Task description =
Type again, exactly, the lines below from the start through the line that includes "rw [decompressParse_of_header hheader]".

Records for this exercise =

/-! ### The errors -/

/-- 47_codec.md R183: the parsing of any buffer ends without an error, or with one of the errors the rule lists. -/
theorem decompressParse_cases (s : State) :
    (∃ t, decompressParse s = .ok t ∧ errorRecord t = errorRecord s) ∨
      ∃ e t, decompressParse s = raise e t ∧ parseError e := by
  rcases cmdDeframeHdr_cases s with hheader | ⟨e, hraise, he⟩
  case inr => exact .inr ⟨e, s, by rw [decompressParse, hraise]; rfl, he⟩
  rw [decompressParse_of_header hheader]
  rcases forEach_decodePlane_cases (headerState s) with ⟨u, hentropy, hframe, heobs⟩ | ⟨e, t, hraise, he⟩
  case inr => exact .inr ⟨e, t, by rw [hraise, Run.andThen_raise, Run.andThen_raise], he⟩
  obtain ⟨-, -, hrecord, -⟩ := entropyFrame_eq_iff.1 hframe
  rw [hentropy, Run.andThen_ok, trailingCheck]
  rcases raiseIf_cases (u.cptr != u.clen) { code := .format, info := u.cptr.toNat } u .ok with ⟨-, hcheck⟩ | ⟨-, hcheck⟩
  · exact .inr ⟨_, u, by rw [hcheck, Run.andThen_raise], by simp [parseError]⟩
  rw [hcheck, Run.andThen_ok]
  rw [← blockCount_of_entropyFrame hframe] at heobs
  rcases forEach_decodePlaneCoefs_cases heobs with ⟨t, hcoefs, hframe'⟩ | ⟨e, t, hraise, he⟩
  · obtain ⟨-, -, hrecord', -⟩ := coefFrame_eq_iff.1 hframe'
    exact .inl ⟨t, hcoefs, hrecord'.trans hrecord⟩
  · exact .inr ⟨e, t, hraise, by simp [parseError, he]⟩

/-- Settles O56: nothing before the image stage writes the image, and the image stage has no error. -/
theorem failingDecompressKeepsTheImage : Obligations.FailingDecompressKeepsTheImage := by
  intro s
  dsimp only
  intro hnone
  obtain ⟨hcbuf, -, hclen, -⟩ := decodeFrame_eq_iff.1 (decodeFrame_cmdDecompress s)
  refine ⟨_, exec_decompress s, hcbuf, hclen, fun herr => ?_, fun hover => ?_, fun hcap => ⟨fun hmagic => ?_,
    fun hmagic hshort => ?_⟩⟩
  · have hkept := parseFrame_decompressParse s
    rcases decompressParse_cases s with ⟨t, hparsed, hrecord⟩ | ⟨e, t, hparsed, he⟩
    · obtain ⟨v, himage, hv⟩ := decompressImage_ok t
      obtain ⟨-, -, hrecord', -⟩ := imageFrame_eq_iff.1 hv.frame
      have hclear : v.err = s.err := congrArg Prod.fst (hrecord'.trans hrecord)
      rw [cmdDecompress, hparsed, Run.andThen_ok, himage, Run.state_ok, hclear, hnone] at herr
      cases herr
    · rw [cmdDecompress, hparsed, Run.andThen_raise]
      rw [hparsed] at hkept
      obtain ⟨⟨himgw, himgh, himg⟩, -⟩ := parseFrame_eq_iff.1 hkept
      exact ⟨himg, himgw, himgh, he⟩
  · rw [cmdDecompress_of_header_raise (cmdDeframeHdr_of_overCap hover), Run.state_raise, capError, errorEntry_word]
  · rw [← badMagic_eq_false_iff, Bool.not_eq_false] at hmagic
    rw [cmdDecompress_of_header_raise (cmdDeframeHdr_of_badMagic hcap hmagic)]
    rfl
  · rw [cmdDecompress_of_header_raise (cmdDeframeHdr_of_short hcap ((badMagic_eq_false_iff s).2 hmagic) hshort),
      Run.state_raise, errorEntry_word]

/-! ### `COMPRESS`, then `DECOMPRESS` -/

section
variable {s t : State}

/-- The codes that `COMPRESS` made for a stream of the image. -/
theorem StreamsEncoded.own_code (h : StreamsEncoded s t) (p : Plane) (k : Kind) :
    covers (t.ct.at p k) (imageSymbols s p k) ∧ imageBits s p k = bitsOf (t.ct.at p k) (imageSymbols s p k) := by
  obtain ⟨c, hcanon, hbits, hcovers, -⟩ := exists_ownTable (imageSymbols s p k)
  obtain rfl : t.ct.at p k = c := Except.ok.inj ((h.streams p k).ct.symm.trans hcanon)
  exact ⟨hcovers, hbits⟩

/-- 46_container.md R173: `COMPRESS` leaves a container of the image's blocks in the buffer. -/
theorem StreamsEncoded.holdsContainer (h : StreamsEncoded s t) (hs : Compressible s) :
    HoldsContainer (framedState t).cbuf (framedState t).clen.toNat (s.imgw.toNat / 8) (s.imgh.toNat / 8) (imageBlocks s)
      t.ct.at := by
  obtain ⟨⟨-, -, hblkw, hblkh, -⟩, -⟩ := encodeFrame_eq_iff.1 h.frame
  have hbuffer : holdsBytes (framedState t).cbuf 0 (containerBytes t) := holdsBytes_framedBuffer t
  have hbeginning := container_beginning hbuffer
  have hlength (p : Plane) (k : Kind) : byteCount (bitsOf (t.ct.at p k) (symbolsOf k (imageBlocks s p))) =
      segmentLengths t p k := by
    rw [h.segmentLengths_eq, (h.own_code p k).2]
    rfl
  have hlengths : (fun p k => byteCount (bitsOf (t.ct.at p k) (symbolsOf k (imageBlocks s p)))) = segmentLengths t :=
    funext fun p => funext (hlength p)
  have htotal : totalLength (segmentLengths t) ≤ s.cfg.cbufCap.toNat := h.totalLength_eq ▸ hs.total
  have hcap := s.cfg.cbufCap.isLt
  refine ⟨hbeginning 0 (Nat.zero_lt_succ 3), hbeginning 1 (show 1 < 4 by decide), ?_, ?_, length_imageBlocks s, fun p k => ?_,
    fun p k => (h.own_code p k).1, fun p a => ?_, fun p k => ?_, ?_⟩
  · rw [← hs.good.blkw, ← hblkw]
    exact congrArg BitVec.toNat (hbeginning 2 (show 2 < 4 by decide))
  · rw [← hs.good.blkh, ← hblkh]
    exact congrArg BitVec.toNat (hbeginning 3 (show 3 < 4 by decide))
  · refine Eq.trans (canon_congr fun sym hsym => ?_) (h.streams p k).ct
    rw [container_table hbuffer p k hsym, (h.streams p k).lt]
    exact congrFun (read_cellsFrom_huflen (imageSymbols s p k)) sym
  · have hcount := container_count hbuffer p a
    have hfits := hs.counts p a
    rw [← h.segmentLengths_eq] at hfits
    have hlow : (framedState t).cbuf.read (4 + 2 * acNum p a) = BitVec.ofNat 8 (segmentLengths t p (acKind a)) :=
      hcount 0 Nat.zero_lt_two
    have hhigh : (framedState t).cbuf.read (4 + 2 * acNum p a + 1) =
        BitVec.ofNat 8 (segmentLengths t p (acKind a) / 256) := hcount 1 Nat.one_lt_two
    rw [hlength, hlow, show 5 + 2 * acNum p a = 4 + 2 * acNum p a + 1 by omega, hhigh, BitVec.toNat_ofNat,
      BitVec.toNat_ofNat]
    omega
  · rw [hlengths]
    refine holdsBits_of_packed fun n hn => ?_
    rw [length_packBits, hlength] at hn
    have hpacked := holdsBytes_writeBytes (s.bs.at p k) 0 (packBits (imageBits s p k)) n
      (by rwa [length_packBits, ← h.segmentLengths_eq])
    rw [container_segment hbuffer p k hn, (h.streams p k).bs, ← imageBits_eq]
    rw [Nat.zero_add, (h.own_code p k).2] at hpacked
    rwa [(h.own_code p k).2]
  · rw [hlengths]
    exact toNat_wordOf (by omega)

end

Answer to the problem =
/-! ### The errors -/

/-- 47_codec.md R183: the parsing of any buffer ends without an error, or with one of the errors the rule lists. -/
theorem decompressParse_cases (s : State) :
    (∃ t, decompressParse s = .ok t ∧ errorRecord t = errorRecord s) ∨
      ∃ e t, decompressParse s = raise e t ∧ parseError e := by
  rcases cmdDeframeHdr_cases s with hheader | ⟨e, hraise, he⟩
  case inr => exact .inr ⟨e, s, by rw [decompressParse, hraise]; rfl, he⟩
  rw [decompressParse_of_header hheader]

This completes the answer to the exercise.